At 4:40 P.M. on May 8 we all stood on the summit of Deborah after thirty-six days of patient determination on the slopes of one of Alaska’s more reputable mountains. Man what a “high,” but the feeling came slowly as we still had the descent ahead of us. We gazed at our spectacular surroundings, Mounts Hess, Hayes, Moffit: ugh—they were disappearing in the clouds of an approaching front. We could see summer taking over the whiteness of winter in the low lands, it was time to head back. Before we descended, a section of the summit cornice with our tracks on it fell off the 6000-foot north face as if the “mountain gods” objected to our treading on them! As we climbed and rappelled down the ridge, clouds moved in upon us obscuring all views. At 11:30 P.M. we reached camp just as the full force of storm number six hit. We had just squeezed in a summit day! Victory was celebrated with a satisfying double-ration supper.
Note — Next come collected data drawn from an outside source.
theorem endForces_keeps (hs : Keeps s0 s) : Keeps s0 (endForces s die p) := by
  unfold endForces
  repeat' first
    | intro _
    | with_reducible first | assumption | apply keeps_fold | apply keeps_fold_fst | apply keeps_fold_visit
                           | apply wr_keeps | apply setCr_keeps
    | with_reducible first | apply keeps_done | apply keeps_accepted | apply keepsOut_next
                           | apply keeps_ite | apply keepsOut_ite | apply keeps_ite_eff | apply keeps_ite_fst
    | split | simp only [keeps_mk] | dsimp only

theorem effectUnforce_keeps (ht : Keeps s0 t) : Keeps s0 (effectUnforce x t).state := by
  unfold effectUnforce
  repeat' with_reducible
    first | assumption | apply crDone_keeps | apply endForces_keeps | apply advance_keeps

theorem execUnforce_keeps (hs : Keeps s0 s) : KeepsOut s0 (execUnforce c s) := by
  unfold execUnforce
  repeat' first
    | intro _
    | with_reducible first | assumption | apply keeps_fold | apply keeps_fold_fst | apply keeps_fold_visit
                           | apply command_keeps | apply effectUnforce_keeps
    | with_reducible first | apply keeps_done | apply keeps_accepted | apply keepsOut_next
                           | apply keeps_ite | apply keepsOut_ite | apply keeps_ite_eff | apply keeps_ite_fst
    | split | simp only [keeps_mk] | dsimp only

theorem effectCrUnload_keeps (ht : Keeps s0 t) : Keeps s0 (effectCrUnload x t).state := by
  unfold effectCrUnload
  repeat' with_reducible
    first | assumption | apply endForces_keeps | apply setCr_keeps | apply enterCr_keeps | apply crDone_keeps

theorem execCrUnload_keeps (hs : Keeps s0 s) : KeepsOut s0 (execCrUnload c s) := by
  unfold execCrUnload
  repeat' first
    | intro _
    | with_reducible first | assumption | apply keeps_fold | apply keeps_fold_fst | apply keeps_fold_visit
                           | apply command_keeps | apply effectCrUnload_keeps
    | with_reducible first | apply keeps_done | apply keeps_accepted | apply keepsOut_next
                           | apply keeps_ite | apply keepsOut_ite | apply keeps_ite_eff | apply keeps_ite_fst
    | split | simp only [keeps_mk] | dsimp only

theorem effectCrankClearCounters_keeps (ht : Keeps s0 t) : Keeps s0 (effectCrankClearCounters x t).state := by
  unfold effectCrankClearCounters
  repeat' with_reducible
    first | assumption | apply Effect_done_keeps | apply clearInsts_keeps | apply clearRegs_keeps

theorem execCrankClearCounters_keeps (hs : Keeps s0 s) : KeepsOut s0 (execCrankClearCounters c s) := by
  unfold execCrankClearCounters
  repeat' first
    | intro _
    | with_reducible first | assumption | apply keeps_fold | apply keeps_fold_fst | apply keeps_fold_visit
                           | apply command_keeps | apply effectCrankClearCounters_keeps
    | with_reducible first | apply keeps_done | apply keeps_accepted | apply keepsOut_next
                           | apply keeps_ite | apply keepsOut_ite | apply keeps_ite_eff | apply keeps_ite_fst
    | split | simp only [keeps_mk] | dsimp only

theorem effectTaskClearCounters_keeps (ht : Keeps s0 t) : Keeps s0 (effectTaskClearCounters x t).state := by
  unfold effectTaskClearCounters
  repeat' first
    | with_reducible first | assumption | apply Effect_done_keeps | apply clearInsts_keeps | apply clearRegs_keeps
    | split | dsimp only

theorem execTaskClearCounters_keeps (hs : Keeps s0 s) : KeepsOut s0 (execTaskClearCounters c s) := by
  unfold execTaskClearCounters
  repeat' first
    | intro _
    | with_reducible first | assumption | apply keeps_fold | apply keeps_fold_fst | apply keeps_fold_visit
                           | apply command_keeps | apply effectTaskClearCounters_keeps
    | with_reducible first | apply keeps_done | apply keeps_accepted | apply keepsOut_next
                           | apply keeps_ite | apply keepsOut_ite | apply keeps_ite_eff | apply keeps_ite_fst
    | split | simp only [keeps_mk] | dsimp only

theorem powerStop_keeps (hs : Keeps s0 s) : Keeps s0 (powerStop s die) := by
  unfold powerStop
  repeat' first
    | with_reducible first | assumption | apply setCr_keeps | apply showCrank_keeps | apply stopCr_keeps
                           | apply advance_keeps | apply stopRec_keeps
    | split | dsimp only

theorem execPowerFailWarning_keeps (hs : Keeps s0 s) : KeepsOut s0 (execPowerFailWarning hub s) := by
  unfold execPowerFailWarning
  repeat' first
    | intro _
    | with_reducible first | assumption | apply keeps_fold | apply keeps_fold_fst | apply keeps_fold_visit
                           | apply powerStop_keeps | apply setRt_keeps | apply wr_keeps | apply showRt_keeps
                           | apply pfDone_keeps
    | with_reducible first | apply keeps_done | apply keeps_accepted | apply keepsOut_next
                           | apply keeps_ite | apply keepsOut_ite | apply keeps_ite_eff | apply keeps_ite_fst
    | split | simp only [keeps_mk] | dsimp only

theorem powerResume_keeps (hs : Keeps s0 s) : Keeps s0 (powerResume s die) := by
  unfold powerResume
  repeat' first
    | with_reducible first | assumption | apply showCrank_keeps | apply setCr_keeps
    | split | dsimp only

theorem execPowerFailRecovery_keeps (hs : Keeps s0 s) : KeepsOut s0 (execPowerFailRecovery s) := by
  unfold execPowerFailRecovery
  repeat' first
    | intro _
    | with_reducible first | assumption | apply keeps_fold | apply keeps_fold_fst | apply keeps_fold_visit
                           | apply showRt_keeps | apply setRt_keeps | apply powerResume_keeps
    | with_reducible first | apply keeps_done | apply keeps_accepted | apply keepsOut_next
                           | apply keeps_ite | apply keepsOut_ite | apply keeps_ite_eff | apply keeps_ite_fst
    | split | simp only [keeps_mk] | dsimp only

end Sys2Proof.Machine
end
This final storm lasted only twenty-four hours, but was the most violent. It began to erode away our snow cave threatening to expose us to the wild world outside. Deborah wasn’t giving up easily!
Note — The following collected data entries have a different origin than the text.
/-- The hypotheses of the statements on refused, denied and held accesses are met. -/
theorem witness_RefusedCommandHasNoSideEffect :
    gate (tbUp .free) 0 .timeBase ⟨0, none⟩ 0x010 false true = .pass ∧
    ((tbChecks [.acquire, .locked] (tbUp .free) (ctxOf (tbUp .free) (cmdAt 0 0 0 0) .timeBase 0x13)).for ⟨0, none⟩).fails = some .illegalState ∧
    (hdr (tbUp .free) 0 .timeBase).refuseLog % 2 = 0 := by decide +kernel
theorem witness_DeniedAccessHasNoEffect :
    gate up 0 .timeBase ⟨0, some 0⟩ 0x034 false false = .denied 1 ∧ gate up 0 .timeBase ⟨0, some 0⟩ 0x030 false true = .denied 1 ∧
    gate up 0 .timeBase ⟨0, some 0⟩ 0x010 false true = .denied 1 := by decide +kernel
theorem witness_GuestReachesOnlyItsGroup :
    (∀ e ∈ [(0x02C, false), (0x030, true)], aligned ⟨0, some 0⟩ e.1 e.2 = true) ∧
    (present up (serveFor up 0 .timeBase 0) = true ∧ populated 0 .timeBase = true ∧ pageRunFor up 0 .timeBase 0 = true ∧
      blockIsView .timeBase = false) ∧
    (let s := viUp 2
     present s (serveFor s (viewLoc 0) .flowView 0) = true ∧ populated (viewLoc 0) .flowView = true ∧ pageRunFor s (viewLoc 0) .flowView 0 = true ∧
     blockIsView .flowView = true ∧ viState s 0 ∈ [2, 3, 4, 6]) ∧
    (viewLoc 1 ≠ viewLoc 0 ∧ viState (viUp 1) 0 ∉ [2, 3, 4, 6]) := by decide +kernel
theorem witness_HeldPageTakesNoAccess :
    (present State.reset (serveFor State.reset 0 .timeBase 0) = true ∧ pageRunFor State.reset 0 .timeBase 0 = false) ∧
    (let s := { State.reset with variant := .kz2 }
     present s (serveFor s 1 .timeBase 0) = false) ∧
    (∀ a ∈ [{ acc 0 95 R.TIME_NS 0 with off := 0x02D }, { acc 0 0 R.TIME_NS 0 with off := 0x02C, wide := true }],
      a.who.ini < 96 ∧ (a.off % 4 ≠ 0 ∨ (a.wide = true ∧ a.off % 8 ≠ 0))) := by decide +kernel
theorem witness_NopTakesTheNextSequenceNumber : gate up 0 .timeBase ⟨0, none⟩ 0x010 false true = .pass ∧
    gate (sliceUp [] [(0, flow0)]) 2 .pelotonFlow ⟨0, none⟩ 0x010 false true = .pass ∧
    (∀ n ∈ [0, 15, 28], flowNumber .pelotonFlow n = false) ∧ (∀ n ∈ [16, 27], flowNumber .pelotonFlow n = true) ∧
    flowNumber .timeBase 16 = false := by decide +kernel
theorem witness_EventBitsFollowHardwareAndW1c :
    gate up 0 .timeBase ⟨0, none⟩ 0x02C false true = .pass ∧ pageRun up 0 .timeBase = true ∧ bit (hdr up 0 .timeBase).event 31 = false ∧
    (let s := hwSet up 0 .timeBase 31
     bit (hdr s 0 .timeBase).event 31 = true) := by decide +kernel
theorem witness_EnablingAStandingBitRaises :
    (let s := hwSet (setHdr (wr (wr up 0 R.MSI_VALID 3 1) 0 R.MSI_DATA 3 5) 0 .timeBase
       { hdr up 0 .timeBase with irqTarget := 2 ^ 31 + 3 }) 0 .timeBase 5
     let h := hdr s 0 .timeBase
     gate s 0 .timeBase ⟨0, none⟩ 0x030 false true = .pass ∧ h.event &&& (32 &&& (h.eventEn ^^^ (2 ^ 32 - 1))) ≠ 0 ∧
     bit h.irqTarget 31 = true ∧ (routeMsi s (serveDie s 0 .timeBase) (h.irqTarget % 256) (msiPlane .timeBase)).toList ≠ []) ∧
    (hdr up 0 .timeBase).event &&& (0 &&& ((hdr up 0 .timeBase).eventEn ^^^ (2 ^ 32 - 1))) = 0 := by decide +kernel
theorem witness_LockedRegisterRefusesWrites :
    (let s := setHdr up 0 .resetKs { hdr up 0 .resetKs with lock := true }
     let a := acc 0 0 R.DL_ENABLE 1
     gate s (accLoc a) a.blk a.who a.off a.wide true = .pass ∧
     (target s (accLoc a) a.blk a.who.ini a.off).any (fun t => decide (t.reg.acc = .rwl) && writable a.blk a.who t.reg) = true ∧
     (hdr s (accLoc a) a.blk).lock = true ∧ 0x080 ≤ a.off ∧ a.off < 0xA00) := by decide +kernel

/-- The hypotheses of the statements on single rules are met. -/
theorem witness_CtsHoldsSecondsAndNanoseconds : (0 : Nat) < 1000000000 ∧ 999999999 < 1000000000 := by decide
theorem witness_SetTimeSetsEveryCounter :
    Grants up (cmdAt 0 0 0 0) .timeBase 0x10 checksSetTime ∧ present up (otherHub 0) = true ∧ domRun up (otherHub 0) 5 = true := by
  decide +kernel
theorem witness_TableEntriesAreWrittenAndRead :
    (∀ sub ∈ [1, 2, 5, 6, 8], Grants up (cmdAt 0 0 sub 0) .switch 0x10 checksTblRead ∧
      Grants (wrB up 0 (R.TBL_DATA0_3.nth 1) 0 (if sub = 6 then 64 else 0)) (cmdAt 0 0 sub 0) .switch 0x11 checksTblWrite) := by decide +kernel
theorem witness_DetectorOutputHasHysteresis : (5 : Nat) ≤ 9 := by decide
theorem witness_FirRoundsAndLimits :
    (let p : Profile := ⟨0, 0, 0, 0, 1, 0, 0, 0, 0, 0, [131072]⟩
     p.t ≠ 0 ∧ p.t = 1 ∧ -2147483648 ≤ ((131072 : Int) * ([7] : List Int).headD 0 + 131072) / 262144 ∧
     ((131072 : Int) * ([7] : List Int).headD 0 + 131072) / 262144 ≤ 2147483647) := by decide
theorem witness_DeadlineOrder :
    { item0 with deadline := 2 ^ 64 - 1 }.deadline < 2 ^ 64 ∧ (16 : Nat) / 16 < 32 / 16 ∧ (17 : Nat) / 16 = 16 / 16 ∧ 1 < 2 := by decide
theorem witness_LeaseEpochRises : (tdOf up 0).token.epoch + 1 < 2 ^ 64 := by decide +kernel
theorem witness_OnlyTheLeadRenews :
    isLead up 0 ⟨96, none⟩ = false ∧
    (let s := { leadUp with leases := [(0, { Lease.empty with lead := some 0 })] }
     isLead s 0 ⟨96, none⟩ = true ∧ deciderOf s 0 = some 0 ∧ (leaseOf s 0).lead = some (96 - 96)) := by decide +kernel
theorem witness_TripOutFollowsTheCoaster :
    (rstOf up 0).fuseSensed = true ∧
    (let s := setCo up 0 ⟨[(0, { Zone.fresh [0, 0, 0, 0, 0, 1, 0, 0] with state := 4 })], [], []⟩
     bit (coDemand s 0) 0 = true) ∧
    (let s := { up with levels := [(0, { LevelSt.por with level := 0, own := 0 })] }
     bit (coDemand s 0) 0 = false ∧ lineSafe s 0 0 = false) ∧
    (∀ code ∈ [5, 4, 3, 2], let s := wr up 0 (R.PM_FUSES.nth 0) 0 (code + 8)
     bit (coDemand s 0) 0 = false ∧ lineSafe s 0 0 = true ∧ pinCode s 0 0 = code ∧ 4 ≤ (levelOf s 0).level) ∧
    lineGated (wr up 0 R.TL_CFG 0 0x200) 0 0 = true := by decide +kernel
theorem witness_UnlockedDomainIsNotReleased :
    (let s : State := setBank ({ up with rst := up.rst.map (fun e => (e.1, { e.2 with locks := 0 })) } : State) 0 .resetKs 0
       { bank up 0 .resetKs 0 with cmdArg := 0x40 }
     gate s 0 .resetKs ⟨0, none⟩ 0x010 false true = .pass ∧ (hdr s 0 .resetKs).running = [] ∧
     6 ∈ maskDoms ((bank s 0 .resetKs 0).cmdArg % 8192 / 2 * 2) ∧ domStable 0 (rstOf s 0) 6 = false ∧
     ∀ op, (swrChecks true s (ctxOf s (cmdAt 0 0 0 0) .resetKs op)).auth = true) := by
  refine ⟨by decide +kernel, by decide +kernel, by decide +kernel, by decide +kernel, fun op => ?_⟩
  show (swrChecks true _ (ctxOf _ (cmdAt 0 0 0 0) .resetKs 0)).auth = true
  decide +kernel
theorem witness_SoftwareResetHoldsItsDomains :
    Grants up (cmdAt 0 0 0 0) .resetKs 0x10 (swrChecks false) ∧ present up 0 = true ∧ 8 ≤ (rstOf up 0).holds.length := by decide +kernel
theorem witness_SealedVaultAnswersTamper :
    ∀ st ∈ [0, 3], Grants (vtUp st 0 0) (cmdAt 0 96 0 1) .keyVault 0x22 (checksKey false 0x22) ∧
      (vaultState (acting (vtUp st 0 0) (cmdAt 0 96 0 1) .keyVault 0x22) 0 = 0 ∨
       vaultState (acting (vtUp st 0 0) (cmdAt 0 96 0 1) .keyVault 0x22) 0 = 3) := by decide +kernel
theorem witness_PlainWriteChangesOneRegister :
    writeOk up (acc 0 0 R.DL_HOLD 7) = true ∧ R.DL_HOLD.wide = false ∧ 0x080 ≤ R.DL_HOLD.off ∧ R.DL_HOLD.off < 0xA00 := by decide +kernel
theorem witness_ClearCountersClearsOnlyCounters :
    Grants up (cmdAt 0 96 0 0) .dram 0x10 checksDramClearCounters ∧
    Grants up (cmdAt 0 96 0 0) .cyclometer 0x12 checksCyClearCounters ∧
    Grants up (cmdAt 0 96 0 0) .mechanic 0x30 checksMcClearCounters ∧
    (∀ n ∈ [7, 0xFFFF],
      Grants up (cmdAt 0 0 0 n) .detector 0x14 checksDetClearCounters ∧
      Grants up (cmdAt 0 0 0 n) .coaster 0x14 checksCoasterClearCounters ∧
      Grants up (cmdAt 0 0 0 n) .svIngest 0x13 checksIngestClearCounters ∧
      Grants up (cmdAt 0 0 0 n) .lane 0x16 checksLaneClearCounters ∧
      Grants up (cmdAt 2 0 0 n) .crankTask 0x10 checksTaskClearCounters ∧ (cmdAt 0 0 0 n).argument % 65536 = n) := by decide +kernel

end Sys2Proof.Tests
end

section
/-!
PROOFS of the scope's statements: memory (R8, R50), plain register writes (R10, R60), and reads that clear or latch
(R10, R70).
-/
namespace Sys2Proof.Machine

variable {s : State} {a : Access} {g : Target} {loc ini off v : Nat} {b : Block}

/-! ### Memory -/

@[simp] theorem length_bytesLE : ∀ n v, (bytesLE n v).length = n
  | 0, _ => rfl
  | n + 1, v => by simp [bytesLE, length_bytesLE n]

/-- Byte `i` of a value holds its bits from `8 * i` upward (R8). -/
theorem getElem_bytesLE : ∀ (n v i : Nat) (h : i < (bytesLE n v).length),
    (bytesLE n v)[i] = BitVec.ofNat 8 (v / 2 ^ (8 * i))
  | n + 1, v, 0, _ => by simp [bytesLE]
  | n + 1, v, i + 1, h => by
    have hi : i < (bytesLE n (v / 256)).length := by simpa [bytesLE] using h
    have hdiv : v / 256 / 2 ^ (8 * i) = v / 2 ^ (8 * (i + 1)) := by
      rw [Nat.div_div_eq_div_mul, Nat.mul_succ, Nat.pow_add, Nat.mul_comm]
    calc (bytesLE (n + 1) v)[i + 1] = (bytesLE n (v / 256))[i] := rfl
      _ = BitVec.ofNat 8 (v / 256 / 2 ^ (8 * i)) := getElem_bytesLE n (v / 256) i hi
      _ = BitVec.ofNat 8 (v / 2 ^ (8 * (i + 1))) := by rw [hdiv]

/-- A byte of a written value reads back where memory holds it. -/
theorem readByte_writeBytes_bytesLE (s : State) (a n v i : Nat) (h : i < n) (k : memHolds s (a + i) = true) :
    readByte (writeBytes s a (bytesLE n v)) (a + i) = BitVec.ofNat 8 (v / 2 ^ (8 * i)) := by
  have hi : i < (bytesLE n v).length := by simpa using h
  rw [readByte_writeBytes_inside s a i _ hi k, getElem_bytesLE]

/-- Settles O33, from the laws of `writeBytes` inside, outside and off memory, and from the bytes of a value. -/
theorem memoryHoldsWhatIsWritten : Obligations.MemoryHoldsWhatIsWritten := fun s a bytes b =>
  ⟨fun i h k => readByte_writeBytes_inside s a i bytes h k, readByte_absent s a b bytes,
    readByte_writeBytes_outside s, readByte_writeBytes_bytesLE s a⟩

/-! ### What a target holds -/

/-- A banked register stands under number 0 of its window: SEL does not choose among its copies, the initiator does (R58). -/
theorem target_inst_of_banked (h : target s loc b ini off = some g) (hb : g.bank ≠ 127) : g.inst = 0 := by
  unfold target at h
  dsimp only at h
  split at h
  · next r hi _ =>
    obtain rfl := Option.some.inj h
    have hr : r.banked = true := by
      cases hr : r.banked with
      | true => rfl
      | false => simp [hr] at hb
    simp [standInst, hr]
  · split at h
    · split at h
      · obtain rfl := Option.some.inj h
        rfl
      · split at h
        · obtain ⟨c, -, rfl⟩ := Option.map_eq_some_iff.1 h
          exact absurd rfl hb
        · obtain rfl := Option.some.inj h
          exact absurd rfl hb
    · cases h

/-- An initiator's copy of a banked register reads as what was set, cut to its width. -/
theorem rdB_wrB_same (r : Reg) : rdB (wrB s loc r ini v) loc r ini = v % 2 ^ regBits r := by
  have hlt : v % 2 ^ regBits r < 2 ^ 64 :=
    Nat.lt_of_lt_of_le (Nat.mod_lt _ (Nat.two_pow_pos _)) (Nat.pow_le_pow_right (by decide) (by unfold regBits; split <;> decide))
  rw [rdB, wrB, mget_mput_same, BitVec.toNat_ofNat, Nat.mod_eq_of_lt hlt]

/-- A target holds the value that it was set to, cut to its register's width. -/
theorem readT_writeT_same : readT (writeT s g v) g = v % 2 ^ regBits g.reg := by
  by_cases hb : g.bank = 127
  · simp only [readT, writeT, hb, if_true, rd_wr_same]
  · simp only [readT, writeT, hb, if_false, rdB_wrB_same]

/-- Setting a target leaves every register that stands under another key. -/
theorem rd_writeT_key {loc' inst' : Nat} {r' : Reg} (hg : g.bank ≠ 127 → g.inst = 0)
    (h : regKey loc' inst' 127 (blockCode r'.blk) r'.off ≠ regKey g.loc g.inst g.bank (blockCode g.reg.blk) g.reg.off) :
    rd (writeT s g v) loc' r' inst' = rd s loc' r' inst' := by
  unfold writeT
  split
  · next hb => exact rd_wr_key (by rwa [hb] at h)
  · next hb =>
    rw [hg hb] at h
    exact congrArg BitVec.toNat (mget_mput_ne _ _ h s.regs)

theorem onlyRegs_writeT : OnlyRegs s (writeT s g v) := by
  unfold writeT
  split
  · exact onlyRegs_wr ..
  · exact onlyRegs_wrB ..

/-! ### Plain writes -/

/-- The registers to which a rule gives an effect of their own when they are written. -/
def effectRegs : List Reg :=
  [R.TRG_PERIOD, R.TRG_WIDTH, R.TRG_RATE, R.Q_RSV, R.LP_CFG, R.SD_CFG, R.GW_CFG, R.TL_CFG, R.TIO_SW_SET,
   R.TIO_SW_CLR, R.SW_ALIVE, R.TD_PERMIT, R.WDT_KICK, R.RESET_CAUSE, R.RK_DBG_MASK, R.MC_RENEW, R.MC_CAND, R.SB_SEEK,
   R.RL_CFG, R.RL_VMIN, R.AVS_CFG, R.OFFSET_IN, R.FREQ_TRIM, R.AG_CTRL]

/-- A register without an effect of its own takes the value, narrowed as its table says. -/
theorem regEffect_of_plain (h : g.reg ∉ effectRegs) : regEffect a g v s = writeT s g (taken s g v) := by
  simp only [effectRegs, List.mem_cons, List.not_mem_nil, or_false, not_or] at h
  simp only [regEffect, h, or_self, if_false]

/-- A write at an offset of a block's own registers is a write of the register that the offset names. -/
theorem exec_registerWrite_of_own (hlo : 0x080 ≤ a.off) (hhi : a.off < 0xA00) (hb : a.blk ≠ .keyVault) :
    exec (.registerWrite a) s = writeReg a (regEffect a) s := by
  have hcmd : a.off ≠ 0x010 := by omega
  have hhdr : ¬ a.off < 0x080 := by omega
  have harea : ¬ 0xF00 ≤ a.off := by omega
  have hmbx : ¬ (a.blk = .crankView ∧ 0xA00 ≤ a.off) := by omega
  show writeAny a s = _
  rw [writeAny, if_neg hcmd, if_neg hhdr, if_neg harea, if_neg hmbx, if_neg hb]

/-- A granted write of a register has the register's effect on the state that has counted the write (R60). -/
theorem writeReg_of_granted {eff : Target → Nat → State → State} (h : WriteGranted s a g) :
    writeReg a eff s = .next (applyWrite a g eff (written s a)) := by
  obtain ⟨hgate, htarget, hwritable, hlock⟩ := h
  simp [writeReg, htarget, hwritable, writeGate, hgate, hlock, written]

theorem onlyPages_written : OnlyPages s (written s a) := (onlyPages_countWrite _).trans (onlyPages_resp _)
The storm over, we descended in one long day to the warmth of Base Camp. It was hardly the same place, considerable melting had changed things in our absence. We spent the following day drying gear, reorganizing loads, and drawing cards for team-bought equipment that was divided into six equal-cost piles; what we won we could carry out. Late that afternoon we began our seven-day walk to the road on perfect snow conditions. But as we approached the end of the glacier the snow became rotten and fell out from beneath us until we were showshoeing and dragging sleds across rocks and tundra. “What do you expect in the middle of spring break-up?” We were in such a good mood that it didn’t get anyone down. It felt so great to walk around uninhibited by a rope. Summer got closer around each bend of the Yanert River. On a small landing strip 28 miles from the road we cached all but the most necessary of our gear, after finding 100-plus-pound packs a little too heavy for fun. We’d have the stuff picked up later. With this load off our backs we had a most enjoyable trek out. As Deborah disappeared from sight behind us, the trip became a memory, one that will always remain vivid. It had been a spectacular climb!

Summary of Statistics.

Area: Hayes Group, Alaska Range.

New Route: Second ascent of Mount Deborah, 12,339 feet, via the west buttress of the south summit and south ridge and southwest face to the north summit, May 8, 1975.

Technical Data: 3000 feet of fixed rope, 18 pickets, 21 ice screws, 23 snow flukes.

Personnel: Pat Condran, Mark Hottman, Brian Okonek, Dave Pettigrew, Pat Stuart, Toby Wheeler.